• [Exercise requirements] Within the records, find every line that includes the word "take" and copy it.

(Stored records)
◇ ◇ ◇ ◇
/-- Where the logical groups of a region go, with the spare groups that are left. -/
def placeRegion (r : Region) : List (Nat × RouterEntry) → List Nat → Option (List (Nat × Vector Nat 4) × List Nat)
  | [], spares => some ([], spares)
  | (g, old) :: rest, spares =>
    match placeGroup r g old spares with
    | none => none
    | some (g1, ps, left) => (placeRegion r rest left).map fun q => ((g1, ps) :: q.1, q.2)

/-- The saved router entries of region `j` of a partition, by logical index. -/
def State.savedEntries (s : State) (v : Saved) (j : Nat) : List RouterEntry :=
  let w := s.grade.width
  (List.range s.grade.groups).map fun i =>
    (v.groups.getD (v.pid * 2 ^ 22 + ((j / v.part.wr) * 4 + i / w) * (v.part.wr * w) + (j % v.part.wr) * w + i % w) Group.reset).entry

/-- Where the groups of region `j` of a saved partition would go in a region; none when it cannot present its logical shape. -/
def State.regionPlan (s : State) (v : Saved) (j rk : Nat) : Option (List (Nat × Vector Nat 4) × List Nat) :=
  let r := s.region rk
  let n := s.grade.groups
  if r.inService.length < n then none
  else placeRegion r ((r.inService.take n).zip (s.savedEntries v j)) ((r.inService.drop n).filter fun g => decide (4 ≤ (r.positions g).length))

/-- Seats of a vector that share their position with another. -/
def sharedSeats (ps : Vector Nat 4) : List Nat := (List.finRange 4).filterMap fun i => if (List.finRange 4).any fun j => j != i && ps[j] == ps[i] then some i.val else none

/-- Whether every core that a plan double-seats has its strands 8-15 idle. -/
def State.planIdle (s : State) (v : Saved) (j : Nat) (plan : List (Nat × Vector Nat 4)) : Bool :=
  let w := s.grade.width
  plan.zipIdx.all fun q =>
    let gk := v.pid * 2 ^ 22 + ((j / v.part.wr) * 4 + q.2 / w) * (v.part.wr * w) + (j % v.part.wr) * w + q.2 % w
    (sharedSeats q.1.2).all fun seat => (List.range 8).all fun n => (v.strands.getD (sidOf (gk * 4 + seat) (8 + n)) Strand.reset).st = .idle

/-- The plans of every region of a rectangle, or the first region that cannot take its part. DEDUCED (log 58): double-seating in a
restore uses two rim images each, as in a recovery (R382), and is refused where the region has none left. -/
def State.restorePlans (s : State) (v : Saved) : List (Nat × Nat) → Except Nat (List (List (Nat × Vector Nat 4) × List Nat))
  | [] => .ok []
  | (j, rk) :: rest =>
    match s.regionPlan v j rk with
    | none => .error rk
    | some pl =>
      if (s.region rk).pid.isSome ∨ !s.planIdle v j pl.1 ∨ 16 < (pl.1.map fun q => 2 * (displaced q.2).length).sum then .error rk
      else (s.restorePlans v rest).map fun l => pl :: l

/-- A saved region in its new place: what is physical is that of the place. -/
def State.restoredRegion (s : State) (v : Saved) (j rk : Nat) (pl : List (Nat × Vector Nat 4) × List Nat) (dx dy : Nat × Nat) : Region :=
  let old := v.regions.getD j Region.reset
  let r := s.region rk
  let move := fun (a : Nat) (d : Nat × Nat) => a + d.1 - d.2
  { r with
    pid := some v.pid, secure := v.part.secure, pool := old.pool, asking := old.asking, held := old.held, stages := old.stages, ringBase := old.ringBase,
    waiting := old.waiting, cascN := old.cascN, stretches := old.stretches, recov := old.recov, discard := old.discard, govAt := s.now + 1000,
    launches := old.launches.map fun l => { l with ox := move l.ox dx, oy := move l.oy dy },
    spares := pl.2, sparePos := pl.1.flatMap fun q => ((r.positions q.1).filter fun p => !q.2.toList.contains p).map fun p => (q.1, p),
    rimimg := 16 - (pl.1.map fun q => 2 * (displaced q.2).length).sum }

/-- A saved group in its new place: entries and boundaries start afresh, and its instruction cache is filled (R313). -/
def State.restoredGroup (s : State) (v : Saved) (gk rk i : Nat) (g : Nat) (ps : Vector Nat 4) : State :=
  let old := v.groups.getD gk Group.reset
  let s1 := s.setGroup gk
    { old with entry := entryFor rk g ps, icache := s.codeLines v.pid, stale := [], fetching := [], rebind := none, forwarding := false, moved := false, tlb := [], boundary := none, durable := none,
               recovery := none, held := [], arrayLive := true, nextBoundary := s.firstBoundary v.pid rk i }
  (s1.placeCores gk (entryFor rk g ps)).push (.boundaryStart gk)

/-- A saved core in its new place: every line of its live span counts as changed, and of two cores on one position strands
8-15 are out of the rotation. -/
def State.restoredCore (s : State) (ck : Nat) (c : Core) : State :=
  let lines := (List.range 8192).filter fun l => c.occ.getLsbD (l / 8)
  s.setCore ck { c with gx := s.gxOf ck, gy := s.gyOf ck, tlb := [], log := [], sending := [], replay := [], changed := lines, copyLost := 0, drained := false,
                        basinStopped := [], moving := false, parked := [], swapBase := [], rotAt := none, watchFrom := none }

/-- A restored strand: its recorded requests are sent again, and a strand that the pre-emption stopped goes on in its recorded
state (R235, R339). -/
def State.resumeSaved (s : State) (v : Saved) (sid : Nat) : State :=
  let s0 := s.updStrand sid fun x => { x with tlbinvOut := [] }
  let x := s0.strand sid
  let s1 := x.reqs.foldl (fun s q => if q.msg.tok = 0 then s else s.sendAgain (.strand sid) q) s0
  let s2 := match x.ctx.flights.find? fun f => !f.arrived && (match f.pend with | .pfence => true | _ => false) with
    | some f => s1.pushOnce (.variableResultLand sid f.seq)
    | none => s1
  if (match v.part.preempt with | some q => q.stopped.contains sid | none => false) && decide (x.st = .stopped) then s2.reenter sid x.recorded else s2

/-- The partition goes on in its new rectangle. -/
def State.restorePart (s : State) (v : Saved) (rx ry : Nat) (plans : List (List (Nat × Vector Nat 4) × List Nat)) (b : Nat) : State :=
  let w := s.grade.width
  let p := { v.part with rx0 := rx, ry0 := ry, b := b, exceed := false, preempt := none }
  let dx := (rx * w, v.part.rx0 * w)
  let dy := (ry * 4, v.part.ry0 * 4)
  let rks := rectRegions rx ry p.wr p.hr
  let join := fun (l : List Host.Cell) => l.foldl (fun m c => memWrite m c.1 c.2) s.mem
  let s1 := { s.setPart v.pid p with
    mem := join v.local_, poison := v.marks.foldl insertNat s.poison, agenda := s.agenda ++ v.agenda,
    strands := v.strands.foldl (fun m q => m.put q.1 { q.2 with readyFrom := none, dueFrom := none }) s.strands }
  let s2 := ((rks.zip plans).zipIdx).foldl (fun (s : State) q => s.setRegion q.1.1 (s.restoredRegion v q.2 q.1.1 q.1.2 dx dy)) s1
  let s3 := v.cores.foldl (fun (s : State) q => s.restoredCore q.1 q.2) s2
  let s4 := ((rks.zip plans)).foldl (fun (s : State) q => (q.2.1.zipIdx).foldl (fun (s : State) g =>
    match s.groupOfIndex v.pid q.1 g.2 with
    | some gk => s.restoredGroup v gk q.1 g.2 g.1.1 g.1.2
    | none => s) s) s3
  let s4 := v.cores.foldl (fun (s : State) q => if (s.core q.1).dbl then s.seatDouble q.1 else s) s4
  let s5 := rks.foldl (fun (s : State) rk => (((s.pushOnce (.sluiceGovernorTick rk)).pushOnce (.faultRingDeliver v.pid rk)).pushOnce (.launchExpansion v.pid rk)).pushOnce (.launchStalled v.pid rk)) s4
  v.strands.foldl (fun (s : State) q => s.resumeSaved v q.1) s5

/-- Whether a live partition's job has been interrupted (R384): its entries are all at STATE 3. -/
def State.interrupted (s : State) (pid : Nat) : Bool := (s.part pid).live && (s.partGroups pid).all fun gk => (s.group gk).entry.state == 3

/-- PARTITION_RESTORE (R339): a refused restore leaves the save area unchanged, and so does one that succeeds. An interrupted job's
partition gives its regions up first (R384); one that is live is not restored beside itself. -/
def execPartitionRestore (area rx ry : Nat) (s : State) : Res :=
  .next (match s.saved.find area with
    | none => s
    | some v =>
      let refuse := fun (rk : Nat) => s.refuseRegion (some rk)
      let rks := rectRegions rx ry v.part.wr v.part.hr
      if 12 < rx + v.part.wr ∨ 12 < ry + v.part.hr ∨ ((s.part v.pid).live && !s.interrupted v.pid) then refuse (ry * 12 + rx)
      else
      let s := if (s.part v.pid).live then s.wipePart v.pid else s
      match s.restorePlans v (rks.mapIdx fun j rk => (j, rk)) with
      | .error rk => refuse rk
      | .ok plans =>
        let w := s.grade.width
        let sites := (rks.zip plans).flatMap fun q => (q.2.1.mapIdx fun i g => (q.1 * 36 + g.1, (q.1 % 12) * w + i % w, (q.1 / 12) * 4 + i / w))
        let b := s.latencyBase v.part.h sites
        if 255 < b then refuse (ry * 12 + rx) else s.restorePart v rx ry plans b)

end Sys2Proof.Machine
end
◇ ◇ ◇ ◇
• [Reply]
  else placeRegion r ((r.inService.take n).zip (s.savedEntries v j)) ((r.inService.drop n).filter fun g => decide (4 ≤ (r.positions g).length))
/-- The plans of every region of a rectangle, or the first region that cannot take its part. DEDUCED (log 58): double-seating in a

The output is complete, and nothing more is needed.